4. Legal consequences

According to the AML, undertakings shall notify the SAMR of concentrations reaching the notification thresholds ("Pre-merger Notification Obligation"). Further, before the clearance is granted by the SAMR after the submission of the notification documents, undertakings shall refrain from implementing the concentrations ("Standstill Obligation").

a) According to the Provisions, if an Undertaking fails to observe (i) the Pre-merger Notification Obligations; (ii) the Standstill Obligations; or (iii) the examination decisions previously issued by the SAMR, this constitutes a violation of the AML.

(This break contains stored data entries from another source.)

/-- The destination includes memory (30_encoding R74). -/
def storesTo (d : Dest) : Bool := decide (d = .M ∨ d = .MD ∨ d = .AM ∨ d = .AMD)

/-- The next program counter as an integer (44_jump R209). -/
def nextOf (s : State) (taken : Bool) : Nat := if taken then s.a.toNat else s.pc.toNat + 1

/-- No guard of 41_cycle_step R137 that an executed instruction meets fires: the address register is inside RAM, a store does
not go to the keyboard register, and the next program counter is inside ROM. -/
def Accepts (s : State) (stores taken : Bool) : Prop :=
  s.a.toNat < config.ramSize ∧ (stores = true → s.a.toNat ≠ config.kbdAddr) ∧ nextOf s taken < config.romSize

/-- The program counter after an accepted tick (R209). -/
def pcAfter (s : State) (taken : Bool) : Word := if taken then s.a else s.pc + 1#16

/-- The state after an accepted compute-instruction with result `out` (43_compute_instruction R160, R190): each selected
destination receives `out`, the memory word at the old `A`; the latch holds the old `RAM[A0]` (10_state R28). -/
def afterCompute (s : State) (d : Dest) (taken : Bool) (out : Word) : State where
  pc := pcAfter s taken
  a := if d = .A ∨ d = .AM ∨ d = .AD ∨ d = .AMD then out else s.a
  d := if d = .D ∨ d = .MD ∨ d = .AD ∨ d = .AMD then out else s.d
  ml := ramAtA s
  ram := if storesTo d then Memory.set s.ram s.a.toNat out else s.ram
  rom := s.rom

/-- The destination that bits 5 to 3 of a word name (30_encoding R74). -/
def destOfCode (w : Word) : Dest :=
  match ((w >>> 3) &&& 7#16).toNat with
  | 0 => .null
  | 1 => .M
  | 2 => .D
  | 3 => .MD
  | 4 => .A
  | 5 => .AM
  | 6 => .AD
  | _ => .AMD

/-- The jump a word's low three bits name (R75). -/
def jumpOfCode (w : Word) : Jump :=
  match (w &&& 7#16).toNat with
  | 0 => .null
  | 1 => .JGT
  | 2 => .JEQ
  | 3 => .JGE
  | 4 => .JLT
  | 5 => .JNE
  | 6 => .JLE
  | _ => .JMP

/-- The row of a computation mnemonic: the words that match it under the mask `0x9FC0` decode to its instruction with the
destination and jump of their low six bits, and the instruction completes with the result `out` of the pre-cycle state
whenever no guard fires. -/
def CompMeans (i : Dest → Jump → Instr) (pattern : Word) (out : State → Word) : Prop :=
  (∀ w : Word, w &&& 0x9FC0#16 = pattern → decode w = i (destOfCode w) (jumpOfCode w)) ∧
    ∀ d j s, Accepts s (storesTo d) (jumps j (out s)) →
      exec (i d j) s = .next (afterCompute s d (jumps j (out s)) (out s))

/-! ### The step function of 41_cycle_step R130, over the bits of the word, with no instruction type -/

/-- The ALU of 40_alu R80 over its six flags. -/
def refAlu (x y : Word) (zx nx zy ny f no : Bool) : Word :=
  let x1 := if zx then 0x0000#16 else x
  let x2 := if nx then ~~~x1 else x1
  let y1 := if zy then 0x0000#16 else y
  let y2 := if ny then ~~~y1 else y1
  let r := if f then x2 + y2 else x2 &&& y2
  if no then ~~~r else r

/-- `ROM[PC]`. -/
def refWord (s : State) : Word := Memory.get s.rom s.pc.toNat

/-- The result a compute-instruction at `ROM[PC]` computes. -/
def refOut (s : State) : Word :=
  let ins := refWord s
  refAlu s.d (if ins.getLsbD 12 then ramAtA s else s.a) (ins.getLsbD 11) (ins.getLsbD 10) (ins.getLsbD 9)
    (ins.getLsbD 8) (ins.getLsbD 7) (ins.getLsbD 6)

/-- The word at `ROM[PC]` is a compute-instruction that stores. -/
def refStores (s : State) : Bool := (refWord s).getLsbD 15 && (refWord s).getLsbD 3

/-- The word at `ROM[PC]` is a compute-instruction whose jump is taken, by the bit form of 44_jump R200. -/
def refTaken (s : State) : Bool :=
  let ins := refWord s
  let zr := decide (refOut s = 0x0000#16)
  let ng := (refOut s).getLsbD 15
  ins.getLsbD 15 &&
    ((ins.getLsbD 2 && ng) || (ins.getLsbD 1 && zr) || (ins.getLsbD 0 && !zr && !ng))

/-- The next program counter of the tick, an integer. -/
def refNext (s : State) : Nat := nextOf s (refTaken s)

/-- `tick()` of R130. -/
def refTick (s : State) : Host.Outcome (State × List Note) Fault Refusal :=
  if config.ramSize ≤ s.a.toNat then .fault (.outOfRange .ram s.a.toNat)
  else if config.romSize ≤ s.pc.toNat then .fault (.outOfRange .rom s.pc.toNat)
  else if (refWord s).getLsbD 15 = false then
    if config.romSize ≤ refNext s then .fault (.outOfRange .rom (refNext s))
    else
      .next
        ({ pc := BitVec.ofNat 16 (refNext s)
           a := refWord s &&& 0x7FFF#16
           d := s.d
           ml := ramAtA s
           ram := s.ram
           rom := s.rom }, [])
  else if refStores s = true ∧ s.a.toNat = config.kbdAddr then .fault (.keyboardStore s.a.toNat)
  else if config.romSize ≤ refNext s then .fault (.outOfRange .rom (refNext s))
  else
    .next
      ({ pc := BitVec.ofNat 16 (refNext s)
         a := if (refWord s).getLsbD 5 then refOut s else s.a
         d := if (refWord s).getLsbD 4 then refOut s else s.d
         ml := ramAtA s
         ram := if (refWord s).getLsbD 3 then Memory.set s.ram s.a.toNat (refOut s) else s.ram
         rom := s.rom },
        if (refWord s).getLsbD 3 = true ∧ config.screenBase ≤ s.a.toNat ∧
            s.a.toNat < config.screenBase + config.screenLen
        then [⟨s.a, refOut s⟩] else [])

/-! ### Comparing outcomes -/

/-- The outcome with a function applied to its next state. -/
def mapNext (f : State → State) : Result → Result
  | .next t => .next (f t)
  | .fault e => .fault e
  | .refused r => .refused r

/-- A display shows the screen range: it shows every word RAM holds there. -/
def Shows (display : Nat → Word) (s : State) : Prop :=
  ∀ k, config.screenBase ≤ k → k < config.screenBase + config.screenLen → display k = Memory.get s.ram k

/-- What a display that starts with the word `v` at address `k` and copies every notification shows there. -/
def mirrored (notes : List Note) (k : Nat) (v : Word) : Word :=
  notes.foldl (fun u n => if n.addr.toNat = k then n.value else u) v

/-- The call does not zero the machine. -/
def keepsMachine : HostCall → Bool
  | .construct => false
  | .reset => false
  | .loadProgram _ => true
  | .tick => true
  | .readMemory _ => true
  | .writeMemory _ _ => true
  | .injectKey _ => true
  | .clearKey => true

/-- The call is not one by which the host writes the keyboard register (20_memory R48). -/
def keepsKeyboard : HostCall → Bool
  | .construct => false
  | .reset => false
  | .loadProgram _ => true
  | .tick => true
  | .readMemory _ => true
  | .writeMemory addr _ => decide (addr.toNat ≠ config.kbdAddr)
  | .injectKey _ => false
  | .clearKey => false

/-- A line of program text is well formed (30_encoding R76). -/
def LineOk (l : Line) : Prop := l.length = 16 ∧ ∀ ch ∈ l, ch = '0' ∨ ch = '1'

/-- The closed forms of 40_alu R84, in the order of the codes `000000` to `111111`. -/
def closedForms (x y : Word) : List Word :=
  [x &&& y, ~~~(x &&& y), x + y, -x - y - 1, x &&& ~~~y, ~~~x ||| y, x - y - 1, y - x] ++
  [0, -1, x, ~~~x, x, ~~~x, x - 1, -x] ++
  [~~~x &&& y, x ||| ~~~y, y - x - 1, x - y, ~~~(x ||| y), x ||| y, -x - y - 2, x + y + 1] ++
  [0, -1, ~~~x, x, ~~~x, x, -x - 2, x + 1] ++
  [0, -1, y, ~~~y, 0, -1, ~~~y, y] ++
  [0, -1, 0, -1, 0, -1, -1, 0] ++
  [y, ~~~y, y - 1, -y, ~~~y, y, -y - 2, y + 1] ++
  [0, -1, -1, 0, -1, 0, -2, 1]

end Sys2Proof.Claims

open Sys2Proof Sys2Proof.Machine Sys2Proof.Claims

/-! ## Encoding -/

/-- 30_encoding R61 to R75: words written out from the formats decode to the instructions they stand for, one for each
family (address-instruction, computation, destination, jump and general rows). The row a word without a mnemonic is named by
is the model's choice (log 4). -/
def Obligations.SampleWordsDecode : Prop :=
  decode 0b0000000000000101#16 = .atValue 5#15 ∧
  decode 0b1110101010000111#16 = .comp0 .null .JMP ∧
  decode 0b1110111111001000#16 = .comp1 .M .null ∧
  decode 0b1111110010101000#16 = .compMMinus1 .AM .null ∧
  decode 0b1110110111110111#16 = .compAPlus1 .AD .JMP ∧
  decode 0b1000000010010000#16 = .compDPlusA .D .null ∧
  decode 0b1110010111010000#16 = .destD .addr 0b010111#6 .null ∧
  decode 0b1111101010000001#16 = .jumpJGT .mem 0b101010#6 .null ∧
  decode 0b1111111110111101#16 = .compute .mem 0b111110#6 .AMD .JNE

/-- 30_encoding R63 to R67: where each field of a word stands. -/
def Obligations.FieldsStandWhereTheFormatsSay : Prop :=
  ∀ w : Word, (decode w).fields =
    if w.getLsbD 15 then
      .compute (if w.getLsbD 12 then .mem else .addr) (BitVec.ofNat 6 (w.toNat / 64 % 64)) (destOfCode w) (jumpOfCode w)
    else .address (BitVec.ofNat 15 (w &&& 0x7FFF#16).toNat)

/-- Decoding the word of a well-formed instruction gives it back, every operand at every value (R60 to R70, R79). -/
def Obligations.DecodeEncodeRoundTrip : Prop := ∀ i : Instr, i.wf = true → decode (encode i) = i

/-- 30_encoding R68, R69: every word is a well-formed instruction, whose word is the same one with the unused bits of a
compute-instruction set. -/
def Obligations.EveryWordIsAnInstruction : Prop :=
  ∀ w : Word, (decode w).wf = true ∧ encode (decode w) = if w.getLsbD 15 then w ||| 0x6000#16 else w

/-- A term the decoder names by another row (log 4) still encodes to a word that executes exactly as it does. -/
def Obligations.EncodingKeepsTheMeaning : Prop := ∀ (i : Instr) (s : State), exec (decode (encode i)) s = exec i s

/-- 30_encoding R69, whole: the unused bits are ignored on decode and on execution, and the canonical word. -/
def Obligations.UnusedBitsAreIgnored : Prop :=
  (∀ w w' : Word, w.getLsbD 15 = true → w &&& 0x9FFF#16 = w' &&& 0x9FFF#16 →
    decode w = decode w' ∧
      ∀ s : State, mapNext (fun t => { t with rom := [] }) (step (placeAtPc s w)) =
        mapNext (fun t => { t with rom := [] }) (step (placeAtPc s w'))) ∧
  ∀ y c d j, encodeFields (.compute y c d j) =
    0xE000#16 ||| BitVec.ofNat 16 ((if y = .mem then 4096 else 0) + c.toNat * 64 + d.bits.toNat * 8 + j.bits.toNat)

/-! ## The arithmetic/logic unit and the jump condition -/

/-- 40_alu R84: the closed form of every control code. -/
def Obligations.AluClosedForms : Prop :=
  ∀ (x y : Word) (c : Code), (closedForms x y)[c.toNat]? = some (alu x y c).out

/-- 40_alu R81: the two flags of the result. -/
def Obligations.AluFlags : Prop :=
  ∀ (x y : Word) (c : Code),
    ((alu x y c).zr = true ↔ (alu x y c).out.toNat = 0) ∧
    ((alu x y c).ng = true ↔ (alu x y c).out.toInt < 0) ∧
    ((alu x y c).ng = true ↔ (alu x y c).out.getLsbD 15 = true) ∧
    ¬((alu x y c).zr = true ∧ (alu x y c).ng = true) ∧
    ((alu x y c).zr = false ∧ (alu x y c).ng = false ↔
      1 ≤ (alu x y c).out.toNat ∧ (alu x y c).out.toNat ≤ 0x7FFF)

/-- 40_alu R86: operand independence, and the memory read whose guard still applies. -/
def Obligations.ZeroedOperandIsIndependent : Prop :=
  (∀ (x x' y : Word) (c : Code), c.getLsbD 5 = true → alu x y c = alu x' y c) ∧
  (∀ (x y y' : Word) (c : Code), c.getLsbD 3 = true → alu x y c = alu x y' c) ∧
  (∀ (c : Code) (d : Dest) (j : Jump) (s : State), c.getLsbD 3 = true →
    exec (.compute .addr c d j) s = exec (.compute .mem c d j) s) ∧
  ∀ (y : Operand) (c : Code) (d : Dest) (j : Jump) (s : State), config.ramSize ≤ s.a.toNat →
    exec (.compute y c d j) s = .fault (.outOfRange .ram s.a.toNat)

/-- 40_alu R87: the constant 1, the all-zero code, and the two examples. -/
def Obligations.AllOneCodeYieldsOne : Prop :=
  (∀ x y : Word, alu x y 0b111111#6 = ⟨0x0001#16, false, false⟩) ∧
  (∀ x y : Word, (alu x y 0b000000#6).out = x &&& y) ∧
  alu 0x1234#16 0xABCD#16 0b000000#6 = ⟨0x0204#16, false, false⟩

/-- 44_jump R200: the source's table, the bit form and the sign of the result agree on every result. -/
def Obligations.JumpConditionForms : Prop :=
  ∀ (j : Jump) (x y : Word) (c : Code),
    let r := alu x y c
    jumpCond j r.zr r.ng = jumps j r.out ∧
    jumpCond j r.zr r.ng =
      ((j.bits.getLsbD 2 && r.ng) || (j.bits.getLsbD 1 && r.zr) || (j.bits.getLsbD 0 && !r.zr && !r.ng))

/-! ## What each instruction does, where it completes -/

/-- 42_address_instruction R150: the address-instruction, its encoding, its result, its two faults, its silence. -/
def Obligations.AddressInstruction : Prop :=
  ∀ (value : BitVec 15) (s : State),
    decode (value.setWidth 16) = .atValue value ∧
    (s.a.toNat < config.ramSize → s.pc.toNat + 1 < config.romSize →
      exec (.atValue value) s =
        .next { s with a := value.setWidth 16, pc := s.pc + 1#16, ml := ramAtA s }) ∧
    emits (.atValue value) s = [] ∧
    (config.ramSize ≤ s.a.toNat → exec (.atValue value) s = .fault (.outOfRange .ram s.a.toNat)) ∧
    (s.a.toNat < config.ramSize → config.romSize ≤ s.pc.toNat + 1 →
      exec (.atValue value) s = .fault (.outOfRange .rom (s.pc.toNat + 1)))

/-- 43_compute_instruction R160, R161, R190: the general compute-instruction completes with the ALU's result. -/
def Obligations.ComputeInstruction : Prop :=
  ∀ (y : Operand) (c : Code) (d : Dest) (j : Jump) (s : State),
    let out := (alu s.d (secondOperand s y) c).out
    Accepts s (storesTo d) (jumps j out) →
      exec (.compute y c d j) s = .next (afterCompute s d (jumps j out) out)

/-- 43_compute_instruction R162 to R170: constants, copies, complements and negations of `D` and `A`. -/
def Obligations.ConstantsCopiesAndNegations : Prop :=
  CompMeans .comp0 0x8A80#16 (fun _ => 0#16) ∧
  CompMeans .comp1 0x8FC0#16 (fun _ => 1#16) ∧
  CompMeans .compNeg1 0x8E80#16 (fun _ => 0xFFFF#16) ∧
  CompMeans .compD 0x8300#16 (fun s => s.d) ∧
  CompMeans .compA 0x8C00#16 (fun s => s.a) ∧
  CompMeans .compNotD 0x8340#16 (fun s => ~~~s.d) ∧
  CompMeans .compNotA 0x8C40#16 (fun s => ~~~s.a) ∧
  CompMeans .compNegD 0x83C0#16 (fun s => 0#16 - s.d) ∧
  CompMeans .compNegA 0x8CC0#16 (fun s => 0#16 - s.a)

/-- 43_compute_instruction R171 to R179: increments, decrements, sums, differences, and, or, over `D` and `A`. -/
def Obligations.ArithmeticOverRegisters : Prop :=
  CompMeans .compDPlus1 0x87C0#16 (fun s => s.d + 1#16) ∧
  CompMeans .compAPlus1 0x8DC0#16 (fun s => s.a + 1#16) ∧
  CompMeans .compDMinus1 0x8380#16 (fun s => s.d - 1#16) ∧
  CompMeans .compAMinus1 0x8C80#16 (fun s => s.a - 1#16) ∧
  CompMeans .compDPlusA 0x8080#16 (fun s => s.d + s.a) ∧
  CompMeans .compDMinusA 0x84C0#16 (fun s => s.d - s.a) ∧
  CompMeans .compAMinusD 0x81C0#16 (fun s => s.a - s.d) ∧
  CompMeans .compDAndA 0x8000#16 (fun s => s.d &&& s.a) ∧
  CompMeans .compDOrA 0x8540#16 (fun s => s.d ||| s.a)

/-- 43_compute_instruction R180 to R189: the computations over the memory operand. -/
def Obligations.ArithmeticOverMemory : Prop :=
  CompMeans .compM 0x9C00#16 ramAtA ∧
  CompMeans .compNotM 0x9C40#16 (fun s => ~~~ramAtA s) ∧
  CompMeans .compNegM 0x9CC0#16 (fun s => 0#16 - ramAtA s) ∧
  CompMeans .compMPlus1 0x9DC0#16 (fun s => ramAtA s + 1#16) ∧
  CompMeans .compMMinus1 0x9C80#16 (fun s => ramAtA s - 1#16) ∧
  CompMeans .compDPlusM 0x9080#16 (fun s => s.d + ramAtA s) ∧
  CompMeans .compDMinusM 0x94C0#16 (fun s => s.d - ramAtA s) ∧
  CompMeans .compMMinusD 0x91C0#16 (fun s => ramAtA s - s.d) ∧
  CompMeans .compDAndM 0x9000#16 (fun s => s.d &&& ramAtA s) ∧
  CompMeans .compDOrM 0x9540#16 (fun s => s.d ||| ramAtA s)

b) Should any of the violations stated in Item 4 a) above occur, the SAMR may, inter alia, impose on the concerned Undertaking one or more of the following sanctions:

  • order the termination of the concentration;
  • order the disposal of the relevant shares/assets within the prescribed time limit;
  • order the assignment of relevant business within the prescribed time limit;
  • order the adoption of necessary measures to restore the status quo prior to the concentration;
  • impose a fine of up to RMB 500,000; or
  • take other necessary measures.

5. Conclusion

The Provisions have provided further guidance on the merger control review system under the AML by express and specific stipulations on the determination of the existence of controlling powers, the calculation of turnovers as well as setting legal standards for cases following simple case procedures, etc.

Thus, the Provisions will improve the transparency, predictability and operability of the merger control review system under the AML and contribute to the uniform law enforcement of the merger control review system in China.